Four Different Countries May Bid
for the International Contests
Next Year.

Glasgow and Montreal Follow Suit -
No Contest in Havana -
American Congress Plans

According to the reports that have recently been circulating, there are at least five different places that want, or are said to want, an international chess tournament in 1901. These are Monte Carlo and Glasgow in Europe, and New York, Havana and Montreal on this side of the Atlantic. Thus far the Monte Carlo people have been the most businesslike in setting about to secure such a meeting, as the masters have, it appears, already been approached on the subject and the indorsement [sic] of the majority obtained.

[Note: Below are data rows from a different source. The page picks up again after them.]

-- ==== Sys2Proof/Machine/State.lean ====
section
/-! DEFINITION. The state of the block as plain data: every register, queue, buffer, counter, mode and pin the spec gives it, in
groups, and the queue of waiting commands. Each field's comment reads: what it is | width | file and rule | reset (a "DC" or
"PR" there names the assumption-log entry that chose the value). -/

namespace Sys2Proof.Machine

/-- Why a step stops. Both are raised by SEROW_ACCESS alone, on an admitted access to a block whose layout the spec leaves out (R593): the device goes on, the model stops, which is safe. -/
inductive Fault where
  /-- Raised by SEROW_ACCESS: the block at 0x0000_1700_0000 (mailbox engine, key-push control, custody relay, flash-side port), whose layouts
  "are not documented" (R593). Safe. -/
  | undocumentedTrustedBlock (addr : Nat)
  /-- Raised by SEROW_ACCESS: the MCTP and PLDM engines at 0x0000_1600_0000. Safe. -/
  | undocumentedManagementBlock (addr : Nat)
deriving DecidableEq, Repr

/-- Why a command has no meaning. -/
inductive Refusal where
  /-- Raised by an arm of exec whose command has no meaning yet; no arm raises it. Safe. -/
  | notModelled (mnemonic : String)
deriving DecidableEq, Repr

/-! ### Codes -/

/-- Status codes (R11). -/
inductive Status where
  | done | doneDeferredAuth | aborted | quiesced | lengthMismatch | descMalformed | dmaFault | inputRange | notOnCurve
  | authFail | verifyFail | keyAbsent | keySlotBad | keyPolicy | notReady | rngFailed | powerHeld | poweredDown | sliceBusy
  | quota | cfgHeld | quorumMissing | challengeStale | roleDenied | deviceKeep | internal
deriving DecidableEq, Repr

/-- Device modes (the mode table, R30). -/
inductive Mode where
  | full | reduced | keep | zeroised
deriving DecidableEq, Repr

/-- Lifecycle states (R310, R351). -/
inductive Lc where
  | blank | development | production | returned | retired
deriving DecidableEq, Repr

/-- Slice states (R88). -/
inductive SliceState where
  | free | active | quiescing | quiesced | fenced
deriving DecidableEq, Repr

/-- Channel states (the channel health table, R184). -/
inductive ChState where
  | service | slow | draining | scrub | selftest | failed
deriving DecidableEq, Repr

/-- Microcode states (R251, R253, R255). -/
inductive McState where
  | active | updating | loadFailed | empty
deriving DecidableEq, Repr

/-- Generator instance states (R309). -/
inductive GenState where
  | unseeded | seeded | stretched | stalled | failed
deriving DecidableEq, Repr

/-- Entropy source states (R309). -/
inductive SourceState where
  | off | startup | service | recovery | failed
deriving DecidableEq, Repr

/-- Noise bank states (R309). -/
inductive BankState where
  | off | warmup | test | service | setAside | retired | capture
deriving DecidableEq, Repr

/-- Boot gate states (R427). -/
inductive GateState where
  | measuring | opened | rejected | hostReset | locked
deriving DecidableEq, Repr

/-- Fabric port states (R523). -/
inductive PortState where
  | down | train | align | auth | up
deriving DecidableEq, Repr

/-- Power states (R571). -/
inductive PState where
  | run | idle | sleep | deep | off
deriving DecidableEq, Repr

/-- Mailbox and gate-slot states (R354, R376). -/
inductive MbxState where
  | idle | submitted | running | replied
deriving DecidableEq, Repr

/-! ### What the device sends -/

/-- A transmitted TLP: a data write, a completion record, a slice interrupt message, an MSI-X message, the completion of a host read
(its data, or none for a Completer Abort, R65). -/
inductive Out where
  | write (pasid : Option Nat) (addr : Nat) (data : Bytes)
  | record (ctx slice rp slot pasid addr : Nat) (data : Bytes)
  | sliceMsg (entry addr msg : Nat)
  | msix (vector addr msg : Nat)
  | completion (bar off : Nat) (data : Option Bytes)
deriving DecidableEq, Repr

/-- A unit handed to a fabric port for transmission (R528), with what it carries. -/
inductive UnitOut where
  | hello
  | route (added : List (Nat × Bool)) (withdrawn : List Nat)
  | beat (term lead serial : Nat)
  | beatAck (term : Nat)
  | voteReq (term applied : Nat)
  | vote (term : Nat) (pending : Option Change)
  | change (c : Change)
  | commit (term serial : Nat)
  | changeAck (serial : Nat) (devs : List Nat)
  | syncReq (dst serial : Nat)
  | sync (dst : Nat) (b : SyncBody)
  | spillReq (w : WorkReq)
  | spillResult (w : WorkResult)
  | spillRefuse (xid : Nat)
  | remoteReq (dst : Nat) (w : WorkReq)
  | remoteResult (dst : Nat) (w : WorkResult)
  | remoteRefuse (dst xid : Nat)
  | recordUp (dst : Nat) (recs : List Bytes)
  | recordAck (dst seq : Nat)
  | forwarded (h : UnitHdr)
deriving DecidableEq, Repr
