/-- Every admitted descriptor aborted, one offered to a neighbour withdrawn (R33, R34): it ends ABORTED, DETAIL 1, and a running PK_OP is wiped (R248, R249). -/
def State.abortAdmitted (s : State) : State :=
  let ids := (s.dist.ctxs.filter fun c => c.executed && c.phase != .finished).map (·.id)
  let s1 := (s.dropOffered fun _ => true).each ids fun id t => t.finish id .aborted 1 0
  { s1 with chs := s1.chs.map fun c => { c with pkRun := c.pkRun.map fun r => { r with wiping := true } } }

end Sys2Proof.Machine
end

In Glasgow there is a good deal of talk to the effect that a Scottish congress would be desirable next year. While readers of the Eagle know, from reports and correspondence published, that the same sentiment is abroad in the United States.
Frank J. Marshall, Brooklyn's champion, who is back from a visit to his former home in Canada, is responsible for the announcement that there is considerable enthusiasm among the chess players in Montreal, and that, moreover, a concerted movement to secure a big attraction in the shape of a masters' contest in seriously contemplated. On the other hand, the report given out by the ex-Mexican champion, M. Sterling, that a Cuban international tournament in 1901 was practically a certainty, can no longer be accepted. Direct and reliable information comes form Havana, through A. Ettlinger of the Manhattan Chess Club, who returned from a business trip this week. He states that chess circles there are unusually quiet and that there are positively no prospects of an affair of such magnitude being brought off. Consequently, only four countries can now be considered in the ring as bidders for the masters' services.
           Brooklyn Eagle, August 23, 1900


The New York Times (Jan. 12, 1902) and the Brooklyn Eagle (Feb. 2, 1902) published some information regarding the rules and prizes in the upcoming tournament. Here are the particulars:

Among the patrons are:
the Prince Dadian of Mingrelia, Baron Albert de Rothschild, Count Schaffgotsch, Col. T. E. Vickers, C. B. Frëiherr von Bulow, the Duke Fery d'Esclands, the Duke de Dino, Sir John Thursby, George O. Allain, President of the New Orleans Chess, Checker, and Whist Club, Prof. Reinhold Begas, Capt. A. S. Beaumont, Count Bernard d'Harcourt, Rudolph von Gottschall, Issac L. Rice, Aristides Martinez, President of the Manhattan Chess Club, Dr. Persifer Frazer, President of the Franklin Club, Philadelphia, and others.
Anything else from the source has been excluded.